Spiegel Online has an in-English interview with the new chairman of the Federation of German Industries (Bundesverband der Deutschen Industrie), Hans-Peter Keitel. Keitel, the former chairman of the German construction giant Hochtief, assumed his new duties on January 1; BDI represents 100,000 companies with approximately 8 million employees.
Many of the problems facing the German economy run parallel to those in the United States, including tight credit markets and sputtering demand. The federal German government — a coalition of Christian Democrats (CDU and CSU) and the Social Democrats (SPD) — has responded with a $50 billion Euro stimulus plan. Other circumstances affecting manufacturers are different however; the interview touches on corruption scandals that have hit several major corporations in recent years.
Top-level message: Things are tough. From “Recession Is an ‘Existential Threat to Many Businesses‘”:
SPIEGEL: What are your members’ biggest problems at the moment? Declining orders? Sudden cancellations? Credit problems with the banks?

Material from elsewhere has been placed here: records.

theorem takeCor_beside (p : Port) (s : State) : Beside s (takeCor p s) := by
  unfold takeCor; split
  · exact takeEvent_beside _ _ s
  · exact takeEvent_beside _ _ s
  · exact .refl s

theorem takeEmg_beside (p : Port) (s : State) : Beside s (takeEmg p s) := by
  unfold takeEmg; split
  · exact takeEvent_beside _ _ s
  · exact takeEvent_beside _ _ s
  · exact .refl s

/-! ### Outbound byte places -/

theorem continueOnce_beside (s : State) : Beside s (continueOnce s) := by
  unfold continueOnce
  split
  · split
    · exact .one (by simp only [putLane]; exact .sending _ _) (by simp only [putLane])
    · exact .refl s
  · exact .refl s

theorem continueMessage_beside (s : State) : Beside s (continueMessage s) :=
  (continueOnce_beside s).trans (continueOnce_beside _)

theorem startMessage_beside (msg : List Byte) (s : State) : Beside s (startMessage msg s) := by
  unfold startMessage
  exact Beside.trans (t := { s with mci := { s.mci with out := msg } }) (.one (.sending _ _) (by simp only))
    (continueMessage_beside _)

theorem sendReply_beside (body : List Byte) (s : State) (h : nextReply s.mci = some body) :
    Beside s (sendReply body s) := by
  unfold sendReply
  exact Beside.trans (t := { s with mci := { s.mci with replies := s.mci.replies.tail } })
    (.one (.replySent _ body h) (by simp only)) (startMessage_beside _ _)

theorem sendReport_beside (src : Source) (s : State) : Beside s (sendReport src s) := by
  unfold sendReport
  exact Beside.trans (t := { s with live := reportTaken src s.live.queue.tail s.live })
    (.same (by simp only) (by simp only)) (startMessage_beside _ _)

theorem beforeLane_beside (s : State) : Beside s (beforeLane s) :=
  (catchUp_beside s).trans ((carryReset_beside [] _).trans (catchUp_beside _))

theorem chooseLane_beside (s : State) : Beside s (chooseLane s) := by
  unfold chooseLane
  split
  · rename_i body h; exact sendReply_beside body s h
  · split
    · exact sendReport_beside _ s
    · exact .same (by simp only [putLane]) (by simp only [putLane])

theorem fillLane_beside (s : State) : Beside s (fillLane s) := by
  unfold fillLane
  split
  · simp only
    split
    · exact (beforeLane_beside s).trans (chooseLane_beside _)
    · exact (beforeLane_beside s).trans (continueOnce_beside _)
  · exact .refl s

theorem startReply_beside (s : State) : Beside s (startReply s) := by
  unfold startReply
  simp only
  split
  · split
    · rename_i body h; exact (beforeLane_beside s).trans (sendReply_beside body _ h)
    · exact .refl s
  · exact .refl s

theorem startReport_beside (s : State) : Beside s (startReport s) := by
  unfold startReport
  simp only
  split
  · split
    · exact (beforeLane_beside s).trans (sendReport_beside _ _)
    · exact .refl s
  · exact .refl s

/-- RTR means that the order buffer has room (R160). -/
theorem rtr_room {s : State} (h : s.rtr = true) : s.mci.buffer.length < Config.bufferSize := by
  unfold State.rtr at h
  simp only [Bool.and_eq_true, decide_eq_true_eq] at h
  exact h.1.2

/-- Catching up leaves the bytes still to be parsed. -/
theorem catchUpChannel_inBytes (m : Channel) : (catchUpChannel m).inBytes = m.inBytes := by
  have ho : ∀ k st (m : Channel), (owe k st m).inBytes = m.inBytes := fun k st m => by unfold owe; split <;> rfl
  have hm : ∀ m : Channel, (moveOwed m).inBytes = m.inBytes := fun m => by
    unfold moveOwed; split
    · split <;> rfl
    · rfl
  have hp : (handOnParsed m).inBytes = m.inBytes := by
    unfold handOnParsed handOnMessage handOnAbandoned
    repeat' split
    all_goals first | rfl | simp only [ho]
  have ht : ∀ m : Channel, (takeOrder m).inBytes = m.inBytes := fun m => by
    unfold takeOrder; split
    · split <;> rfl
    · rfl
  unfold catchUpChannel moveAllOwed
  rw [ht, hm, hm, hp]

theorem takeByte_beside (s : State) : Beside s (takeByte s) := by
  unfold takeByte
  split
  · exact .refl s
  · rename_i b rest h
    refine (catchUp_beside s).trans (.one ?_ (by simp only))
    refine ChannelMove.parse (catchUp s).mci (catchUp s).rtr b rest ?_ ?_ ?_
    · rw [catchUp_mci, catchUpChannel_inBytes, h]
    · rw [catchUp_mci, catchUpChannel_parsed]
    · exact fun h => rtr_room h

/-! ### Tasks, frames and commands -/

theorem carryProtection_beside (body : List Byte) (s : State) : Beside s (carryProtection body s) := by
  unfold carryProtection
  simp only
  repeat' split
  all_goals exact carryOutWithKey_beside _ _ _ _ s

theorem carryByKind_beside (kind : Byte) (body : List Byte) (s : State) : Beside s (carryByKind kind body s) := by
  unfold carryByKind
  split
  · exact carryOut_beside _ _ _ s
  · exact carryReset_beside body s
  · exact carryOut_beside _ _ _ s
  · exact carryOut_beside _ _ _ s
  · exact carryOut_beside _ _ _ s
  · exact carryOut_beside _ _ _ s
  · exact carryOutAfterRing_beside _ _ _ s
  · exact carryOutAfterRing_beside _ _ _ s
  · exact carryOut_beside _ _ _ s
  · exact carryOut_beside _ _ _ s
  · exact carryOut_beside _ _ _ s
  · exact carryOut_beside _ _ _ s
  · exact carryOut_beside _ _ _ s
  · exact carryOut_beside _ _ _ s
  · exact carryOut_beside _ _ _ s
  · exact carryOut_beside _ _ _ s
  · exact carryOutAfterRing_beside _ _ _ s
  · exact carryOutAfterRing_beside _ _ _ s
  · exact carryProtection_beside body s
  · exact carryOutWithKey_beside _ _ _ _ s
  · exact carryOut_beside _ _ _ s
  · exact carryOut_beside _ _ _ s
  · exact carryOut_beside _ _ _ s
  · exact carryOut_beside _ _ _ s
  · exact carryOut_beside _ _ _ s

theorem runTask_beside (s : State) (k : FrameTask) : Beside s (runTask s k) := by
  cases k with
  | ring => exact finishRing_beside s
  | byte => exact takeByte_beside s
  | order =>
    simp only [runTask, carryHeld]
    split
    · split
      · exact carryByKind_beside _ _ s
      · exact .refl s
    · exact .refl s
  | lane => exact fillLane_beside s
  | cor p => exact takeCor_beside p s
  | emg p => exact takeEmg_beside p s
  | talkTime p => simp only [runTask, takeTalkTime]; exact takeEvent_beside _ _ s
  | keyUp p => simp only [runTask, takeKeyUp]; exact takeEvent_beside _ _ s
  | hang p => simp only [runTask, takeHang]; exact takeEvent_beside _ _ s
  | keyConfirm p => simp only [runTask, takeKeyConfirm]; exact takeEvent_beside _ _ s
  | alert q => simp only [runTask, takeAlertTimer]; exact takeEvent_beside _ _ s
  | grace => simp only [runTask, takeGrace]; exact takeEvent_beside _ _ s
  | graceFirst => exact .same (by simp only [runTask]) (by simp only [runTask])

theorem settleFrame_beside (s : State) : Beside s (settleFrame s) :=
  (Beside.foldl _ runTask_beside _ s).trans (catchUp_beside _)

theorem openFrame_beside (hdi : Vector Byte 45) (k : Bool) (s : State) : Beside s (openFrame hdi k s) := by
  have h : ∀ (l : Live) (g : Highway),
      Beside s { s with live := l, mci := { s.mci.orderDue with inBytes := inboundLanes hdi }, hwi := g } :=
    fun l g => ⟨.single (.arrival s.mci (inboundLanes hdi)), by simp only⟩
  unfold openFrame
  exact (h _ _).trans (continueMessage_beside _)

theorem arrive_beside (hdi : Vector Byte 45) (k : Bool) (tasks : List FrameTask) (s : State) :
    Beside s (arrive hdi k tasks s) := by
  unfold arrive
  split
  · exact .same (by simp only [arriveInReset]) (by simp only [arriveInReset])
  · exact (catchUp_beside s).trans ((openFrame_beside hdi k _).trans (Beside.foldl _ runTask_beside _ _))

theorem formOutbound_beside (s : State) : Beside s (formOutbound s) := by
  unfold formOutbound
  split
  · exact .same (by simp only) (by simp only)
  · exact .refl s

theorem beginFrame_beside (n : Nat) (s : State) : Beside s (beginFrame n s) :=
  .same (by simp only [beginFrame]) (by simp only [beginFrame])

theorem channel_beside {s : State} {m : Channel} (h : ChannelRun s.mci m) : Beside s { s with mci := m } :=
  ⟨h, by simp only⟩

theorem takeMessage_run (m : Channel) : ChannelRun m (takeMessage m) := by
  have h := ChannelMove.handOn m
  unfold handOnParsed at h
  unfold takeMessage
  split
  · rename_i e; rw [e] at h; exact .single h
  · exact .refl
  · exact .refl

Keitel: All of these effects are related. The scenarios for which business owners should prepare themselves today include initially theoretical declines of 20 percent in sales and five percentage points in profit margins. Such developments already pose an existential threat to many companies. This makes it all the more problematic that credit conditions have clearly deteriorated. Many types of loans simply no longer exist.
SPIEGEL: In other words, the often-cited credit crunch has already been around for a while.
Keitel: We shouldn’t complain about it. Instead, we should discuss the problems openly with the banks, so that we can find our way out of the dilemma together.
SPIEGEL: But the German government has already approved a €480 billion ($658 billion) rescue plan, although very few financial institutions have taken advantage of it so far…
Keitel: … partly because the details of the conditions for these government bailouts may have to be changed.
Spiegel gets into issue of EU climate regulation right off the bat. He seems quite supportive of maintaining the regulatory regime, despite its deleterious effects on the manufacturing economy and European competitiveness, but then, he was put on the spot.